[Material shown Boundary: Start]

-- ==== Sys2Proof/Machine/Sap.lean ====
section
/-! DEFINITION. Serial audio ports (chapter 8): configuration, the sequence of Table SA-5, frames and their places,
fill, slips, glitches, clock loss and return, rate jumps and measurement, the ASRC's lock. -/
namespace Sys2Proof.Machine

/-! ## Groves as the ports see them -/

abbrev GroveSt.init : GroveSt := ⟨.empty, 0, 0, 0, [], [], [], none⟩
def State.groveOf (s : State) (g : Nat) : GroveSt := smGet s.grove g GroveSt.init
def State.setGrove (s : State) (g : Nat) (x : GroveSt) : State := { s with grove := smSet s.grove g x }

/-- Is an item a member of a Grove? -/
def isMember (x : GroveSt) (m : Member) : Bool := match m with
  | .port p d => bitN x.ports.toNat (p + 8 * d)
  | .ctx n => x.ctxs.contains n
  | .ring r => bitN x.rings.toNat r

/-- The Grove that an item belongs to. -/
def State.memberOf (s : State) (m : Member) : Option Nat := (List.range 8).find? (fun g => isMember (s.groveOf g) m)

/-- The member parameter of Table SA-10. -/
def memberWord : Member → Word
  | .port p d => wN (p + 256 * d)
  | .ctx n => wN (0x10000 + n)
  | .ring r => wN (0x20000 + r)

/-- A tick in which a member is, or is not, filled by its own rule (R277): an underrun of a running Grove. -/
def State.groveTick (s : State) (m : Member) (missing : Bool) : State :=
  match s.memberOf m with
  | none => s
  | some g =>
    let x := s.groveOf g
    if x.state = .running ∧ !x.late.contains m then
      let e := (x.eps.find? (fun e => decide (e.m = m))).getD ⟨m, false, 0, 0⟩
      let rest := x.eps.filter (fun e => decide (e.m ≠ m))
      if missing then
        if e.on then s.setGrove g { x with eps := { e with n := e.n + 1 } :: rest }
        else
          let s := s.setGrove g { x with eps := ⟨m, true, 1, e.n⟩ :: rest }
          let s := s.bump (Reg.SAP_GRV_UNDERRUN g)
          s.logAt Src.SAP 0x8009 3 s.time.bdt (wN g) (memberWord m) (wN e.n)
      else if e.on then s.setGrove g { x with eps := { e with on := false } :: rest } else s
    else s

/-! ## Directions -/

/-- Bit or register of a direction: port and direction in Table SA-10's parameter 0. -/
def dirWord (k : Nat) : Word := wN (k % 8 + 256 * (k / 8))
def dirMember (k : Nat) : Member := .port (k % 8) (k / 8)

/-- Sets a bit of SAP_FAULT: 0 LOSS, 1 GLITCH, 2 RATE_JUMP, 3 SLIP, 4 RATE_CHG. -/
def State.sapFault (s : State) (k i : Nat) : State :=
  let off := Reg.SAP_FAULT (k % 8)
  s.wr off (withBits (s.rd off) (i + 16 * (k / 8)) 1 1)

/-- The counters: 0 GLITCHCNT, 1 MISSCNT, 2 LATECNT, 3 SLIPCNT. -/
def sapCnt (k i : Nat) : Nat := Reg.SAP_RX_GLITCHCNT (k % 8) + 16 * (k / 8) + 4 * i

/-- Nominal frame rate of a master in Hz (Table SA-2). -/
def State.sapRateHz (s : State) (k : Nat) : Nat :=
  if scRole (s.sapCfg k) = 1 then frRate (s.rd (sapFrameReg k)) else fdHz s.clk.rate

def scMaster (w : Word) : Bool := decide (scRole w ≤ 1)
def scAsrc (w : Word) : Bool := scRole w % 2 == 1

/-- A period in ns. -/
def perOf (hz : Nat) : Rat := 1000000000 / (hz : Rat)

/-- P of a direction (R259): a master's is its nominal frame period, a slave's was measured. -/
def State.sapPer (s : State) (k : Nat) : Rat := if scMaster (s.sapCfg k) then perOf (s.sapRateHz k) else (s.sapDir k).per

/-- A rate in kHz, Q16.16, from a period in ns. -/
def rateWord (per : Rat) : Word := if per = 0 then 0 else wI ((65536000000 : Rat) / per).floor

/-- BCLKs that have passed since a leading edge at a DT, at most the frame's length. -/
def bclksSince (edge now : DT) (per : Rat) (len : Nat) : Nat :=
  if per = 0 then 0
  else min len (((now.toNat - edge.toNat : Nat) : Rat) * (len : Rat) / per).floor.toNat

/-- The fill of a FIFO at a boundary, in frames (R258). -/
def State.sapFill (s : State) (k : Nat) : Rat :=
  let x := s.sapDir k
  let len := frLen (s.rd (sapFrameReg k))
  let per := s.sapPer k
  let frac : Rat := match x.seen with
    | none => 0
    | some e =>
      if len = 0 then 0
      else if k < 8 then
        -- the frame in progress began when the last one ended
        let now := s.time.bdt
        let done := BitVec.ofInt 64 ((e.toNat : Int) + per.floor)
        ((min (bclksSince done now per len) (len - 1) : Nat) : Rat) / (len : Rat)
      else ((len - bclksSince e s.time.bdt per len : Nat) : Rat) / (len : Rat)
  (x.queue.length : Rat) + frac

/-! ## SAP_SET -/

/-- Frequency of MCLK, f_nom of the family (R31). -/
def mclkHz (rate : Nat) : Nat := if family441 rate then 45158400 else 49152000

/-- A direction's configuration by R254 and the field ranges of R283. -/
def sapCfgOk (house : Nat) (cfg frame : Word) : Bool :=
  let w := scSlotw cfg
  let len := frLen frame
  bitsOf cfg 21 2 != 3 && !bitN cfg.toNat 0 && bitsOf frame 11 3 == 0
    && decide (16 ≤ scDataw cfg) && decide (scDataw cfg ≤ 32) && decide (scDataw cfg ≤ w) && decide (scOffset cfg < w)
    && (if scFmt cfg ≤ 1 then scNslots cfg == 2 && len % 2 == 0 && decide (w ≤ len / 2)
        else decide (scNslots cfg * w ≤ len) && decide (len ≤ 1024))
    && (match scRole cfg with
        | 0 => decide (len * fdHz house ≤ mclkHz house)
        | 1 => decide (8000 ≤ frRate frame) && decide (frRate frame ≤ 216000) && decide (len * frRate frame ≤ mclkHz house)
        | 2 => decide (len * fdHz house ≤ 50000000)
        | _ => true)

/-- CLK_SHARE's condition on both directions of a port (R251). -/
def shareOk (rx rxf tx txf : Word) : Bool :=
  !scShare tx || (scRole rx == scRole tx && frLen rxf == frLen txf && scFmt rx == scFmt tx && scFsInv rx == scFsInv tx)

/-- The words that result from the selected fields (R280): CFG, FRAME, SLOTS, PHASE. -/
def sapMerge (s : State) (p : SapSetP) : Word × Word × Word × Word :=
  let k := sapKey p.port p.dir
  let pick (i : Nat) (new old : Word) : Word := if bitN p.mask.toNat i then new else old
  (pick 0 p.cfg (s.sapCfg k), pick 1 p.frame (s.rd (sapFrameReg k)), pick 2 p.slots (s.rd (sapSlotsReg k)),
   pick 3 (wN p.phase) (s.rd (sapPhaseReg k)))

[Material shown Boundary: End]

Assigned task
Return the lines above precisely as they appear, beginning at the first line and ending at the line with "see them -/", and nothing after it.

Answer
-- ==== Sys2Proof/Machine/Sap.lean ====
section
/-! DEFINITION. Serial audio ports (chapter 8): configuration, the sequence of Table SA-5, frames and their places,
fill, slips, glitches, clock loss and return, rate jumps and measurement, the ASRC's lock. -/
namespace Sys2Proof.Machine

/-! ## Groves as the ports see them -/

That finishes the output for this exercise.